Матвей согласно кивнул. В одной комнате – что ж, чудесно. Напоминает поездку в Старую Руссу. Интересно, как на сей раз поведет себя Астра? Жить вместе, спать в одной постели с женщиной, которая тебе не жена и даже, вопреки мнению окружающих, не любовница, – это с ним впервые. Странная и двусмысленная ситуация. Но Астра, похоже, развлекается вовсю. Ей явно доставляют удовольствие подобные отношения.
Впрочем, иногда Матвею казалось, что он и она давно перешли черту, за которой дружба и взаимная симпатия перерастают в интимную, любовную связь. Только эта связь отличалась от привычного флирта, от тривиальной физиологии. Здесь воображение и реальность смешались, образовали некую магическую формулу любви, производную от неутолимого желания, неосуществимых грез. Ведь и он, и она уже имели любовный опыт с другими партнерами, который принес обоим разочарование. Оба боялись не то чтобы повторить ошибки, а собственной неловкостью разрушить хрупкое, таинственное очарование, соединявшее их.

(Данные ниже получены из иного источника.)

-- ==== Sys2Proof/Laws/FrameSfu.lean ====
section
/-! SUPPORT. Frames of the operations of Machine/Sfu.lean. -/

namespace Sys2Proof.Machine

theorem funcWord_kept (s : State) (t : ℕ) (w : CWord) (g : Tile → ℕ → Option (Word × ℕ)) :
    Kept [.tiles] s (funcWord s t w g).state := by
  unfold funcWord
  repeat' first
    | with_reducible exact Kept.refl _ _
    | with_reducible assumption
    | intro (_h : Kept _ _ _)
    | ((try lift_lets); intro x; clear_value x)
    | intro y
    | decide
    | with_reducible apply hf
    | (with_reducible apply Kept.step; (on_goal 2 => with_reducible apply State.setTile_kept))
    | with_reducible apply Kept.ite
    | with_reducible apply Kept.ite₂
    | with_reducible apply Kept.ite₃
    | with_reducible apply Kept.iteW
    | with_reducible apply Kept.foldl
    | with_reducible apply Kept.foldl₂
    | with_reducible apply Kept.foldl₃
    | with_reducible refine Kept.of_snd (by assumption) ?_
    | with_reducible refine Kept.of_done (by assumption) ?_
    | with_reducible refine Kept.of_fault (by assumption) ?_
    | with_reducible refine Kept.of_wait (by assumption) ?_
    | with_reducible refine Kept.of_thd (by assumption) ?_
    | split

theorem sfevalWord_kept (s : State) (t : ℕ) (w : CWord) :
    Kept [.tiles] s (sfevalWord s t w).state := by
  unfold sfevalWord
  repeat' first
    | with_reducible exact Kept.refl _ _
    | with_reducible assumption
    | intro (_h : Kept _ _ _)
    | intro y
    | decide
    | with_reducible apply hf
    | (with_reducible apply Kept.step; (on_goal 2 => with_reducible apply funcWord_kept))
    | (split; rename_i heq; refine (have hx : Kept [.tiles] s _ := Kept.of_snd heq ?_; ?_); (on_goal 2 => clear heq))
    | (split; rename_i heq; refine (have hx : Kept [.tiles] s _ := Kept.of_thd heq ?_; ?_); (on_goal 2 => clear heq))

theorem sfbasWord_kept (s : State) (t : ℕ) (w : CWord) :
    Kept [.tiles] s (sfbasWord s t w).state := by
  unfold sfbasWord
  repeat' first
    | with_reducible exact Kept.refl _ _
    | with_reducible assumption
    | intro (_h : Kept _ _ _)
    | intro y
    | decide
    | with_reducible apply hf
    | (with_reducible apply Kept.step; (on_goal 2 => with_reducible apply funcWord_kept))
    | with_reducible apply Kept.ite
    | with_reducible apply Kept.ite₂
    | with_reducible apply Kept.ite₃
    | with_reducible apply Kept.iteW
    | (split; rename_i heq; refine (have hx : Kept [.tiles] s _ := Kept.of_snd heq ?_; ?_); (on_goal 2 => clear heq))
    | (split; rename_i heq; refine (have hx : Kept [.tiles] s _ := Kept.of_thd heq ?_; ?_); (on_goal 2 => clear heq))

theorem sfsincosWord_kept (s : State) (t : ℕ) (w : CWord) :
    Kept [.tiles] s (sfsincosWord s t w).state := by
  unfold sfsincosWord
  repeat' first
    | with_reducible exact Kept.refl _ _
    | with_reducible assumption
    | intro (_h : Kept _ _ _)
    | ((try lift_lets); intro x; clear_value x)
    | intro y
    | decide
    | with_reducible apply hf
    | (with_reducible apply Kept.step; (on_goal 2 => with_reducible apply State.setTile_kept))
    | with_reducible apply Kept.ite
    | with_reducible apply Kept.ite₂
    | with_reducible apply Kept.ite₃
    | with_reducible apply Kept.iteW
    | (split; rename_i heq; refine (have hx : Kept [.tiles] s _ := Kept.of_snd heq ?_; ?_); (on_goal 2 => clear heq))
    | (split; rename_i heq; refine (have hx : Kept [.tiles] s _ := Kept.of_thd heq ?_; ?_); (on_goal 2 => clear heq))

theorem sfnssWord_kept (s : State) (t : ℕ) (w : CWord) :
    Kept [.tiles] s (sfnssWord s t w).state := by
  unfold sfnssWord
  repeat' first
    | with_reducible exact Kept.refl _ _
    | with_reducible assumption
    | intro (_h : Kept _ _ _)
    | ((try lift_lets); intro x; clear_value x)
    | intro y
    | decide
    | with_reducible apply hf
    | (with_reducible apply Kept.step; (on_goal 2 => with_reducible apply State.setTile_kept))
    | with_reducible apply Kept.ite
    | with_reducible apply Kept.ite₂
    | with_reducible apply Kept.ite₃
    | with_reducible apply Kept.iteW
    | (split; rename_i heq; refine (have hx : Kept [.tiles] s _ := Kept.of_snd heq ?_; ?_); (on_goal 2 => clear heq))
    | (split; rename_i heq; refine (have hx : Kept [.tiles] s _ := Kept.of_thd heq ?_; ?_); (on_goal 2 => clear heq))

theorem sfloadWord_kept (s : State) (t : ℕ) (w : CWord) :
    Kept [.tiles] s (sfloadWord s t w).state := by
  unfold sfloadWord
  repeat' first
    | with_reducible exact Kept.refl _ _
    | with_reducible assumption
    | intro (_h : Kept _ _ _)
    | ((try lift_lets); intro x; clear_value x)
    | intro y
    | decide
    | with_reducible apply hf
    | (with_reducible apply Kept.step; (on_goal 2 => with_reducible apply State.modTile_kept))
    | with_reducible apply Kept.ite
    | with_reducible apply Kept.ite₂
    | with_reducible apply Kept.ite₃
    | with_reducible apply Kept.iteW
    | (split; rename_i heq; refine (have hx : Kept [.tiles] s _ := Kept.of_snd heq ?_; ?_); (on_goal 2 => clear heq))
    | (split; rename_i heq; refine (have hx : Kept [.tiles] s _ := Kept.of_thd heq ?_; ?_); (on_goal 2 => clear heq))

theorem sfswapWord_kept (s : State) (t : ℕ) (x2 : CWord) :
    Kept [.tiles] s (sfswapWord s t x2).state := by
  unfold sfswapWord
  repeat' first
    | with_reducible exact Kept.refl _ _
    | with_reducible assumption
    | intro (_h : Kept _ _ _)
    | intro y
    | decide
    | with_reducible apply hf
    | (with_reducible apply Kept.step; (on_goal 2 => with_reducible apply State.modTile_kept))
    | (split; rename_i heq; refine (have hx : Kept [.tiles] s _ := Kept.of_snd heq ?_; ?_); (on_goal 2 => clear heq))
    | (split; rename_i heq; refine (have hx : Kept [.tiles] s _ := Kept.of_thd heq ?_; ?_); (on_goal 2 => clear heq))

theorem sfprogWord_kept (s : State) (t : ℕ) (w : CWord) :
    Kept [.tiles] s (sfprogWord s t w).state := by
  unfold sfprogWord
  repeat' first
    | with_reducible exact Kept.refl _ _
    | with_reducible assumption
    | intro (_h : Kept _ _ _)
    | ((try lift_lets); intro x; clear_value x)
    | intro y
    | decide
    | with_reducible apply hf
    | (with_reducible apply Kept.step; (on_goal 2 => with_reducible apply State.modTile_kept))
    | with_reducible apply Kept.ite
    | with_reducible apply Kept.ite₂
    | with_reducible apply Kept.ite₃
    | with_reducible apply Kept.iteW
    | (split; rename_i heq; refine (have hx : Kept [.tiles] s _ := Kept.of_snd heq ?_; ?_); (on_goal 2 => clear heq))
    | (split; rename_i heq; refine (have hx : Kept [.tiles] s _ := Kept.of_thd heq ?_; ?_); (on_goal 2 => clear heq))

end Sys2Proof.Machine
end

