theorem kvStore_kept (s : State) (c : KvCmd) (p : Page) :
    Kept [.freeCtr, .mem, .poison, .kv] s (kvStore s c p).2 := by
  unfold kvStore
  repeat' first
    | with_reducible exact Kept.refl _ _
    | with_reducible assumption
    | intro (_h : Kept _ _ _)
    | intro y
    | decide
    | with_reducible apply hf
    | (with_reducible apply Kept.step; (on_goal 2 => with_reducible apply State.putPage_kept))
    | (split; rename_i heq; refine (have hx : Kept [.freeCtr, .mem, .poison, .kv] s _ := Kept.of_snd heq ?_; ?_); (on_goal 2 => clear heq))
    | (split; rename_i heq; refine (have hx : Kept [.freeCtr, .mem, .poison, .kv] s _ := Kept.of_thd heq ?_; ?_); (on_goal 2 => clear heq))

theorem kvPinOp_kept (s : State) (c : KvCmd) (p : Page) :
    Kept [.freeCtr, .mem, .poison, .kv] s (kvPinOp s c p).2 := by
  unfold kvPinOp
  repeat' first
    | with_reducible exact Kept.refl _ _
    | with_reducible assumption
    | intro (_h : Kept _ _ _)
    | intro y
    | decide
    | with_reducible apply hf
    | (with_reducible apply Kept.step; (on_goal 2 => with_reducible apply kvStore_kept))
    | with_reducible apply Kept.ite
    | with_reducible apply Kept.ite₂
    | (split; rename_i heq; refine (have hx : Kept [.freeCtr, .mem, .poison, .kv] s _ := Kept.of_snd heq ?_; ?_); (on_goal 2 => clear heq))
    | (split; rename_i heq; refine (have hx : Kept [.freeCtr, .mem, .poison, .kv] s _ := Kept.of_thd heq ?_; ?_); (on_goal 2 => clear heq))

theorem kvUnpinOp_kept (s : State) (c : KvCmd) (p : Page) :
    Kept [.freeCtr, .mem, .poison, .kv] s (kvUnpinOp s c p).2 := by
  unfold kvUnpinOp
  repeat' first
    | with_reducible exact Kept.refl _ _
    | with_reducible assumption
    | intro (_h : Kept _ _ _)
    | intro y
    | decide
    | with_reducible apply hf
    | (with_reducible apply Kept.step; (on_goal 2 => with_reducible apply kvStore_kept))
    | with_reducible apply Kept.ite
    | with_reducible apply Kept.ite₂
    | (split; rename_i heq; refine (have hx : Kept [.freeCtr, .mem, .poison, .kv] s _ := Kept.of_snd heq ?_; ?_); (on_goal 2 => clear heq))
    | (split; rename_i heq; refine (have hx : Kept [.freeCtr, .mem, .poison, .kv] s _ := Kept.of_thd heq ?_; ?_); (on_goal 2 => clear heq))

theorem kvRefOp_kept (s : State) (c : KvCmd) (p : Page) :
    Kept [.freeCtr, .mem, .poison, .kv] s (kvRefOp s c p).2 := by
  unfold kvRefOp
  repeat' first
    | with_reducible exact Kept.refl _ _
    | with_reducible assumption
    | intro (_h : Kept _ _ _)
    | intro y
    | decide
    | with_reducible apply hf
    | (with_reducible apply Kept.step; (on_goal 2 => with_reducible apply kvStore_kept))
    | with_reducible apply Kept.ite
    | with_reducible apply Kept.ite₂
    | (split; rename_i heq; refine (have hx : Kept [.freeCtr, .mem, .poison, .kv] s _ := Kept.of_snd heq ?_; ?_); (on_goal 2 => clear heq))
    | (split; rename_i heq; refine (have hx : Kept [.freeCtr, .mem, .poison, .kv] s _ := Kept.of_thd heq ?_; ?_); (on_goal 2 => clear heq))

theorem kvUnrefOp_kept (s : State) (c : KvCmd) (p : Page) :
    Kept [.freeCtr, .mem, .poison, .kv] s (kvUnrefOp s c p).2 := by
  unfold kvUnrefOp
  repeat' first
    | with_reducible exact Kept.refl _ _
    | with_reducible assumption
    | intro (_h : Kept _ _ _)
    | intro y
    | decide
    | with_reducible apply hf
    | (with_reducible apply Kept.step; (on_goal 2 => with_reducible apply kvStore_kept))
    | with_reducible apply Kept.ite
    | with_reducible apply Kept.ite₂
    | (split; rename_i heq; refine (have hx : Kept [.freeCtr, .mem, .poison, .kv] s _ := Kept.of_snd heq ?_; ?_); (on_goal 2 => clear heq))
    | (split; rename_i heq; refine (have hx : Kept [.freeCtr, .mem, .poison, .kv] s _ := Kept.of_thd heq ?_; ?_); (on_goal 2 => clear heq))
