theorem fenceDone_kept (s : State) (ch : ℕ) :
    Kept [.nextId, .time, .tiles, .chans, .mortar, .trust, .mgmt, .tests] s (fenceDone s ch) := by
  unfold fenceDone
  repeat' first
    | with_reducible exact Kept.refl _ _
    | with_reducible assumption
    | intro (_h : Kept _ _ _)
    | ((try lift_lets); intro x; refine (have hx : Kept [.nextId, .time, .tiles, .chans, .mortar, .trust, .mgmt, .tests] s x := ?_; ?_); (on_goal 1 => subst x); (on_goal 2 => clear_value x))
    | ((try lift_lets); intro x; clear_value x)
    | intro y
    | decide
    | with_reducible apply hf
    | (with_reducible apply Kept.step; (on_goal 2 => first
        | with_reducible apply State.setChan_kept
        | with_reducible apply State.deliver_kept
        | with_reducible apply pointChan_kept
        | with_reducible apply testDone_kept
        | with_reducible apply failEntry_kept))
    | with_reducible apply Kept.ite
    | with_reducible apply Kept.ite₂
    | with_reducible apply Kept.ite₃
    | with_reducible apply Kept.iteW
    | with_reducible apply Kept.foldl
    | with_reducible apply Kept.foldl₂
    | with_reducible apply Kept.foldl₃
    | with_reducible refine Kept.of_snd (by assumption) ?_
    | with_reducible refine Kept.of_done (by assumption) ?_
    | with_reducible refine Kept.of_fault (by assumption) ?_
    | with_reducible refine Kept.of_wait (by assumption) ?_
    | with_reducible refine Kept.of_thd (by assumption) ?_
    | split

theorem unfenceChan_kept (s : State) (ch : ℕ) :
    Kept [.chans, .trust] s (unfenceChan s ch) := by
  unfold unfenceChan
  repeat' first
    | with_reducible exact Kept.refl _ _
    | with_reducible assumption
    | intro (_h : Kept _ _ _)
    | ((try lift_lets); intro x; clear_value x)
    | intro y
    | decide
    | with_reducible apply hf
    | (with_reducible apply Kept.step; (on_goal 2 => first
        | with_reducible apply State.setChan_kept
        | with_reducible apply pointChan_kept))
    | with_reducible apply Kept.ite
    | (split; rename_i heq; refine (have hx : Kept [.chans, .trust] s _ := Kept.of_snd heq ?_; ?_); (on_goal 2 => clear heq))
    | (split; rename_i heq; refine (have hx : Kept [.chans, .trust] s _ := Kept.of_thd heq ?_; ?_); (on_goal 2 => clear heq))
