theorem sweepDesc_kept (s : State) (t : ℕ) (d : HDesc) :
    Kept [.tiles, .kv] s (sweepDesc s t d) := by
  unfold sweepDesc
  repeat' first
    | with_reducible exact Kept.refl _ _
    | with_reducible assumption
    | intro (_h : Kept _ _ _)
    | ((try lift_lets); intro x; clear_value x)
    | intro y
    | decide
    | with_reducible apply hf
    | (with_reducible apply Kept.step; (on_goal 2 => first
        | with_reducible apply kvDone_kept
        | with_reducible apply State.modHod_kept))
    | with_reducible apply Kept.ite
    | (split; rename_i heq; refine (have hx : Kept [.tiles, .kv] s _ := Kept.of_snd heq ?_; ?_); (on_goal 2 => clear heq))
    | (split; rename_i heq; refine (have hx : Kept [.tiles, .kv] s _ := Kept.of_thd heq ?_; ?_); (on_goal 2 => clear heq))

theorem deliverDesc_kept (s : State) (t : ℕ) (d : HDesc) :
    Kept [.regs, .mem, .poison, .hostMem, .time, .tiles, .mortar, .errLog, .errOverflow, .ctxs, .launches, .joints, .kv, .links, .conts, .msix, .msixSent, .regPosted] s (deliverDesc s t d) := by
  unfold deliverDesc
  repeat' first
    | with_reducible exact Kept.refl _ _
    | with_reducible assumption
    | intro (_h : Kept _ _ _)
    | ((try lift_lets); intro x; refine (have hx : Kept [.regs, .mem, .poison, .hostMem, .time, .tiles, .mortar, .errLog, .errOverflow, .ctxs, .launches, .joints, .kv, .links, .conts, .msix, .msixSent, .regPosted] s x := ?_; ?_); (on_goal 1 => subst x); (on_goal 2 => clear_value x))
    | ((try lift_lets); intro x; clear_value x)
    | intro y
    | decide
    | with_reducible apply hf
    | (with_reducible apply Kept.step; (on_goal 2 => first
        | with_reducible apply State.orReg_kept
        | with_reducible apply State.deliver_kept
        | with_reducible apply jointAddFor_kept
        | with_reducible apply signalToken_kept
        | with_reducible apply State.modHod_kept
        | with_reducible apply State.modStream_kept
        | with_reducible apply State.modHDesc_kept
        | with_reducible apply sweepDesc_kept))
    | with_reducible apply Kept.ite
    | with_reducible apply Kept.ite₂
    | with_reducible apply Kept.ite₃
    | with_reducible apply Kept.iteW
    | with_reducible apply Kept.foldl
    | with_reducible apply Kept.foldl₂
    | with_reducible apply Kept.foldl₃
    | with_reducible refine Kept.of_snd (by assumption) ?_
    | with_reducible refine Kept.of_done (by assumption) ?_
    | with_reducible refine Kept.of_fault (by assumption) ?_
    | with_reducible refine Kept.of_wait (by assumption) ?_
    | with_reducible refine Kept.of_thd (by assumption) ?_
    | split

Борецкий повел гостей показывать свои хоромы. Дом производил впечатление небольшого дворянского загородного особняка в современной интерпретации. Он как бы стоял одной ногой в прошлом, другой – в настоящем, и это создавало шаткость, неравновесие – однако исключительно для придирчивого взгляда. Хозяин попытался соединить деревенский уют с городским блеском, провинциальность со столичным шиком, старину – с нынешними модными тенденциями. В результате получилось «родовое гнездо» нового русского барина с ностальгическим оттенком и налетом мрачности. Чего стоил портрет Марфы Посадницы в бронзовом багете, красующийся на видном месте в большом зале с камином! Боярыня сурово, надменно, с презрительной полуулыбкой взирала на своего «потомка» и его друзей, явно не одобряя их.
– Прародительница нашей фамилии, – представил боярыню Илья Афанасьевич. – Марфа Семеновна Борецкая.
Астре почудилось, будто брови Марфы возмущенно дрогнули от такого «титула». Будь она жива, ох, и досталось бы «потомку» за сию вольность!
На другой стене висела превосходная копия картины Саврасова «Грачи прилетели» – в более скромной раме, но тоже из бронзы. Неожиданное соседство.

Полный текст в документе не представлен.